– Нет, – с улыбкой ответила Дезирэ. – Я дам ему кусочек ветчины, оставшийся от вчерашнего ужина.
– Оставшийся… – повторил Барлаш, близко подходя к ней. – Оставшийся? Так вы, значит, вчера не ужинали?
– Так же, как и вы: ведь ваш ужин под полом.
Барлаш отвернулся с жестом глубокого отчаяния. Он уселся в высокое кресло у камина и, глубоко задумавшись, начал топать одной ногой по полу.
– О женщины… женщины! – проворчал он, пристально смотря на тлеющие угли. – Лгут… все лгут. Вы сказали, что ваш ужин был вкусный! – крикнул он Дезирэ через плечо.
– Да, – весело ответила она, – он и сейчас еще вкусный.
Барлаш не поддержал ее веселого настроения. Несколько минут он просидел неподвижно. «Это компромисс. И всегда так. И пришлось сразу же пойти на компромисс с первой женщиной, как только она была создана. С тех пор мужчины поступали так всегда и без всякой пользы для себя».
– Послушайте, – произнес он громко, обернувшись наконец к Дезирэ, – я хочу заключить с вами сделку. Я съем свой вчерашний ужин… здесь, у стола, сейчас… если вы съедите свой.
– Согласна.
– Вы голодны? – спросил Барлаш, когда перед ним появился скудный завтрак.
– Да.
– И я тоже.
Барлаш рассмеялся уже совсем весело, и завтрак походил на своего рода пиршество, несмотря на то что состоял всего-навсего из двух унций конины и полунции ветчины с ржаным хлебом, выпеченным с одной третью соломы. Хлеб, который Рапп позволял населению покупать.
Ибо Рапп сначала укротил свою армию, а теперь укрощал данцигцев. Он водворил дисциплину в своем собственном лагере, сформировал полки, устроил госпитали (которые немедленно наполнились). Он защищал граждан от грабежа умиравших от голода, одичавших беглецов.
Затем он обратил внимание на данцигцев, враждебных ему как открыто, так и тайно. Он завладел церквами и превратил их в магазины. Из школ он сделал госпитали, из монастырей – казармы. Он ворвался в погреба данцигцев и отнял вино для больных. Погреба же он взял под свой строгий контроль, и никто не смел требовать свою собственность.
– Мы, – говорил он с тем мрачным эльзасским остроумием, которое почти не понимали пруссаки, – составляем одну семью в тесном доме, где я состою ключником.

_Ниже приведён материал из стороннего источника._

theorem configReset_linkOnly : s.LinkOnly s.configReset := by
  unfold State.configReset
  dsimp only
  split <;> exact ⟨rfl, rfl, rfl, rfl, rfl, rfl⟩

/-- What PERST leaves of a device without an enabled ring. -/
theorem perstFalls_idle (h : ∀ r, r < 64 → s.flag (Regs.ringEnable r) = false) :
    s.perstFalls.disp = s.disp ∧ s.perstFalls.power = s.power ∧ s.perstFalls.boot = s.boot := by
  have hstop := stopAllRings_idle (s := s.linkFalls) fun r hr => (linkFalls_ringEnable r).trans (h r hr)
  have hsignals : s.SignalsTo s.linkFalls.stopAllRings := by
    rw [hstop]
    exact linkFalls_signals.trans (foldl_setReg_signals Regs.cqEnable _ _)
  unfold State.perstFalls
  generalize s.linkFalls.stopAllRings = u at hsignals
  obtain ⟨-, hdisp, hpower, hboot, -, -⟩ := configReset_linkOnly (s := u)
  exact ⟨hdisp.trans hsignals.disp, hpower.trans hsignals.power, hboot.trans hsignals.boot⟩

theorem resetFor_powerOn_regs : (s.resetFor .powerOn).regs = [] := by
  have hnone : ∀ l : KMap Nat, l.filter (fun e => !(!StartEvent.powerOn.keeps e.1)) = [] := fun l => by
    rw [List.filter_eq_nil_iff]
    intro e _
    simp [StartEvent.keeps]
  exact hnone _

/-- The device as power comes on, before PERST falls. -/
def State.poweredOn (s : State) : State :=
  let t := s.resetFor .powerOn
  (t.draw.2.setReg Regs.sleepClockSrc (t.draw.1 % 2)).setPower {}

theorem poweredOn_ringEnable (r : Nat) : s.poweredOn.flag (Regs.ringEnable r) = false := by
  have hreg : s.poweredOn.reg (Regs.ringEnable r) = (s.resetFor .powerOn).reg (Regs.ringEnable r) := by
    rw [State.poweredOn]
    exact reg_setReg_ne _ _ (by simp only [Regs.ringEnable, Regs.sleepClockSrc]; omega)
  rw [State.flag, hreg, State.reg, resetFor_powerOn_regs]
  rfl

/-- What a power-on leaves. -/
def State.afterPowerOn (s : State) : State :=
  { s.poweredOn.perstFalls with pins :=
      { pgCore := false, pgSram := false, refclk := false, clk32k := decide ((s.resetFor .powerOn).draw.1 % 2 = 0), io33 := false,
        wake0 := s.poweredOn.perstFalls.pins.wake0, wake1 := s.poweredOn.perstFalls.pins.wake1 } }

theorem powerOn_next : exec .powerOn s = .next s.afterPowerOn := by
  show execPowerOn s = _
  simp only [execPowerOn, State.afterPowerOn, State.poweredOn]

theorem perstFalls_perst : s.perstFalls.link.perst = true := by
  unfold State.perstFalls
  generalize s.linkFalls.stopAllRings = u
  rfl

theorem afterPowerOn_perst : s.afterPowerOn.link.perst = true := by
  simp only [State.afterPowerOn, perstFalls_perst]

/-- A power-good that is low already falls no more. -/
theorem pgFalls_low {sram : Bool} (h : (if sram then s.pins.pgSram else s.pins.pgCore) = false) : s.pgFalls sram = s := by
  have hpins : (if sram then { s.pins with pgSram := false } else { s.pins with pgCore := false }) = s.pins := by
    cases sram
    · show { s.pins with pgCore := false } = s.pins
      rw [← (show s.pins.pgCore = false from h)]
    · show { s.pins with pgSram := false } = s.pins
      rw [← (show s.pins.pgSram = false from h)]
  simp only [State.pgFalls, h, hpins]
  rfl

end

Барлаш оказался пророком. Его тайные запасы избежали бдительного глаза обхода, который он сам привел в дом на Фрауэнгассе. Хотя он был довольно скуп, однако же всегда мог дать Дезирэ что-нибудь, чего она желала, и даже иногда предупреждал ее невысказанные желания. Взамен этого он требовал абсолютного послушания, и, после умеренного завтрака следуя своей политике, он принялся журить Дезирэ за то, что она лишает себя пищи.
– Видите ли, – сказал он, – осада – это вопрос желудка. Мы сражаемся не с русскими, потому что они не хотят сражаться. Они сидят вокруг города и ждут, пока мы помрем от голода и тифа. И мы оказываем им эту услугу по двести человек в день. Да, ежедневно Parai избавляется от двухсот ртов, которые ничего больше не требуют. Будьте жадны, – съедайте все, что имеете, в надежде завтра освободиться – и вы умрете. Будьте скупы – морите себя голодом из экономии или из любви к кому-нибудь, кто съест вашу долю, забыв даже поблагодарить вас, – и вы умрете от тифа. Будьте осторожны, терпеливы и экономны – ешьте мало, двигайтесь сколько можете, тщательно варите свою пищу с солью – и вы выживете. Я выдержал осаду за тридцать лет до вашего рождения, и я еще жив и переживу очень многих. Слушайте меня – и мы выдержим осаду Данцига, которая только начинается.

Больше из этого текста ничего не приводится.